A change of socks

Ah, the sock conundrum. (Don’t get me started on the shoes or boots one.) One pilgrim’s favourite sock is the end of another’s camino, that’s how important socks are. Not kidding. Luckily there are socks to be bought along the way for those who got it wrong!

On my first camino walk – my first long walk, really – the Camino Ingles in 2009, I had read enough of the forum to realise that I shouldn’t wear cotton socks, as they soak up and hold on to dampness and can cause rubbing and blisters. I hadn’t yet got my head around the fact that the same was also true for T-shirts, but that’s not the point here. So I brought two pairs of 1000 mile socks and one pair of thin wool ones for the evening. It seemed to work well, but drying was not brilliant and they didn’t really do the trick inside my (badly researched but comfy) leather boots. I tended to use the wool ones in the boots, and also walked in my sandals quite a lot.

On my second and sadly curtailed Camino, the Portugués from Tui, I repeated this pattern but with shoes instead of boots. Again it worked well enough but white socks? Not brilliantly thought through.

When planning for my 2012 Camino Francés from St Jean Pied de Port to Santiago I decided to repeat the success yet again – this time with black tactel ankle socks, still from 1000 mile. Well, the blister free guarantee seemed to work, didn’t it? Only when I came to walk down to Roncesvalles, and then to Zubiri, I realised that my shoes were too small/short and that I would lose my toe nails if I walked downhill in them. So it was back into sandals again for descents. In the end I gave up and left my shoes at the doorstep of an albergue in Estella, walked to Logroño in my Tevas and then bought a pair of – mid boots! Huge ones! Goretex ones!

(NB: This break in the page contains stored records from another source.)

-- ==== Sys2Proof/Certificates/Slice0/Obligations.lean ====
section
/-! DEFINITION. The statements about this model. -/

section Statements

open Sys2Proof Sys2Proof.Machine Sys2Proof.Legal

/-! Encoding. -/

/-- 02 R46 to R63: every well-formed instruction word is what its own encoding decodes to. -/
def Obligations.DecodeOfEncode : Prop :=
  ∀ i : Instr, i.wellFormed = true → isWord i = true → decodeParcels (encode i) = .ok i

/-- 02 R46: a word that decodes to an instruction of the tables is that instruction's only word: its encoding gives back
the parcels. Retired words keep their first two parcels. 02 R46, R47: whatever the parcels and wherever they stand in a
line, they have exactly one fate, and it is well formed. The model's readings of its own in it: log 21, log 22, log 23.
-/
def Obligations.WordsAreExact : Prop :=
  (∀ p0 p1 p2 : Word, isWord (Decode.word p0 p1 p2) = true →
     encode (Decode.word p0 p1 p2) =
       match Decode.word p0 p1 p2 with
       | .retiredOpcode .. => [p0, p1, 0#32].take (Decode.parcelCount p0)
       | _ => [p0, p1, p2].take (Decode.parcelCount p0)) ∧
  (∀ (k : Nat) (p0 p1 p2 : Word),
     (decodeAt k p0 p1 p2).wellFormed = true ∧
     isEvent (decodeAt k p0 p1 p2) = false ∧
     (15 < k + Decode.parcelCount p0 → decodeAt k p0 p1 p2 = Decode.crossing p0 p1))

/-- 02, worked encodings, and R57, R60, R64: words written out in the spec decode to the instructions it names, the
padding word to NOP, and a zero word to a reserved one. -/
def Obligations.WorkedWords : Prop :=
  decodeParcels [0x7000C10C#32] = .ok (.movShort ⟨false, 7#3⟩ ⟨2#7, 3#7⟩) ∧
  decodeParcels [0x00001CCB#32, 0x000001C0#32, 0x3F800000#32] = .ok (.lit ⟨false, 7#3⟩ 7#7 0x3F800000#32) ∧
  decodeParcels [0x70000704#32] = .ok (.braShort ⟨false, 7#3⟩ 14#21) ∧
  decodeParcels [0x8C16290D#32, 0x000041C6#32] =
    .ok (.ffma ⟨false, 7#3⟩ ⟨.f32, false, .rn, 10#7, .v 11#7, .reg (.v 12#7), .v 13#7⟩) ∧
  decodeParcels [0x01122181#32, 0x320181C0#32] =
    .ok (.shfl ⟨false, 7#3⟩ 0#4 ⟨.xor, .n32, 8#7, 9#7, .imm7 1#7⟩) ∧
  decodeParcels [0x060A1101#32, 0x040081C0#32] =
    .ok (.fadd ⟨false, 7#3⟩ ⟨.f16, true, .rn, 4#7, .v 5#7, .reg (.v 6#7)⟩) ∧
  decodeParcels [0x70000002#32] = .ok (.nopShort ⟨false, 7#3⟩) ∧
  decodeParcels [0#32] = .ok (.reservedEncoding ⟨false, 0#3⟩ .reserved ⟨1#2, 0#32, 0#32⟩) ∧
  decode [0x0D#8, 0x29#8, 0x16#8, 0x8C#8, 0xC6#8, 0x41#8, 0x00#8, 0x00#8] =
    .ok (.ffma ⟨false, 7#3⟩ ⟨.f32, false, .rn, 10#7, .v 11#7, .reg (.v 12#7), .v 13#7⟩)

/-! The step. -/

/-- 12 R276; 02 R66: the step at which a ready thread's turn has come reads the line at its pc and executes the
instruction the line holds there, in the state whose registers and frames are restored, whose line and translations are
kept and whose bytes are charged (16 R363; 17 R384; 14 R348). The order of turns is the model's (log 1). Log 1: a step
of the device that stands first in the agenda is the step that is taken, and takes its place. -/
def Obligations.StepRunsDecoded : Prop :=
  (∀ (s : State) (p : Nat) (r : List Nat) (t : Thread) (c : Nat) (line : List Byte),
     s.agenda = [] → s.issue = p :: r → s.thr p = some t → t.status = .ready c → t.ending = false →
     mayIssue { s with issue := r } p t = true →
     fetchLine { s with issue := r } (coreOf p) (ctxOf s t) t.pri t.pc = .ok line →
     step s = exec (decodeAt (field t.pc 0 6 / 4) (parcelAt line (field t.pc 0 6 / 4))
                     (parcelAt line (field t.pc 0 6 / 4 + 1)) (parcelAt line (field t.pc 0 6 / 4 + 2)))
                   (issueState { s with issue := r } p t line) ∧
     (issueState { s with issue := r } p t line).cur = p ∧
     (issueState { s with issue := r } p t line).thr p = some (restored { s with issue := r } p t) ∧
     (issueState { s with issue := r } p t line).mem = s.mem) ∧
  (∀ (s : State) (e : Instr) (r : List Instr), s.agenda = e :: r → isEvent e = true →
     step s = exec e { s with agenda := r })

/-! Registers: what an instruction leaves, and what it leaves alone. -/

/-- 07 R186; 12 R276; 06 R172, R179; 02 R73; 03 R83: going on past an instruction moves the thread's pc to the next
instruction, makes it ready, counts the instruction, advances the generator's counter where the instruction draws, and
puts a long-latency instruction on the scoreboard, with whether it raises flags (06 R172); a .sc store, atomic or
ordered add leaves the scope of the FENCE.sc that trails it (03 R83). Nothing else of the thread, no other thread, no
memory and no unit changes. The model's readings of its own in it: log 28. 07 R186: the next instruction stands 4 bytes
on for each parcel, past the line word where a line ends. -/
def Obligations.GoingOn : Prop :=
  (∀ (i : Instr) (s : State) (p : Nat) (t : Thread),
     ∃ t', (finish i s p t).thr p = some t' ∧
       t' = { t with pc := nextPc t.pc (encode i).length, status := .ready s.cycle, issued := t.issued + 1, pri := 0
                     ctr := t'.ctr, board := t'.board, trail := t'.trail } ∧
       t'.ctr = (if draws i then t.ctr + 1#64 else t.ctr) ∧
       (lookahead i = none → t'.board = t.board) ∧
       (∀ la, lookahead i = some la → ∃ e, t'.board = t.board ++ [e] ∧ e.la = la ∧ e.nth = t.issued ∧
         e.regs = (vwrites i).map (BitVec.ofNat 7 ·) ∧ e.pred = qwrite i ∧ (e.flags = true ↔ raisesLate i = true)) ∧
       t'.trail = (match i with
         | .st _ o => if o.ord = .sc then some o.scope else none
         | .atom _ _ o => if o.ord = .sc then some o.scope else none
         | .aaddf _ o => if o.ord = .sc then some o.scope else none
         | _ => none) ∧
       (∀ q, q ≠ p → (finish i s p t).thr q = s.thr q) ∧
       finish i s p t = { s with threads := mset s.threads p t', serial := (finish i s p t).serial }) ∧
  (∀ (pc : DWord) (n : Nat), pc.toNat % 4 = 0 → 1 ≤ n → n ≤ 3 → pc.toNat % 64 + 4 * n ≤ 60 → pc.toNat + 64 < 2 ^ 64 →
     (nextPc pc n).toNat = (if pc.toNat % 64 + 4 * n = 60 then (pc.toNat / 64 + 1) * 64 else pc.toNat + 4 * n) ∧
     (nextPc pc n).toNat % 64 < 60)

Of course the tiny little 1000 miles couldn’t fill the boots, and luckily the man in the shop threw a pair of Lurbel hiking socks into the bargain as a starter pair. My walking companion had overheating feet in her wool socks, so she kindly donated them to me. I now had two pairs, but I had the same problem with overheating and damp feet, so somewhere along the way I bought another, Lorpen coolmax ones. I now had one pair of warm ones, one pair of medium warm ones and a pair of cooling ones. Considering we started in a heat wave and I was moving towards Galicia in late September, I was pretty much covered. I also started rubbing my feet with vaseline and wearing thin (suntan brown) liner popsocks under the socks to avoid blisters. Did that work? Well, yes and no. Yes, it kept bulging watery blisters away, but I still got pressure blisters along the edge of my heel and they really hurt and are hard to get rid of. Some roadside surgery was required. All in all it went well.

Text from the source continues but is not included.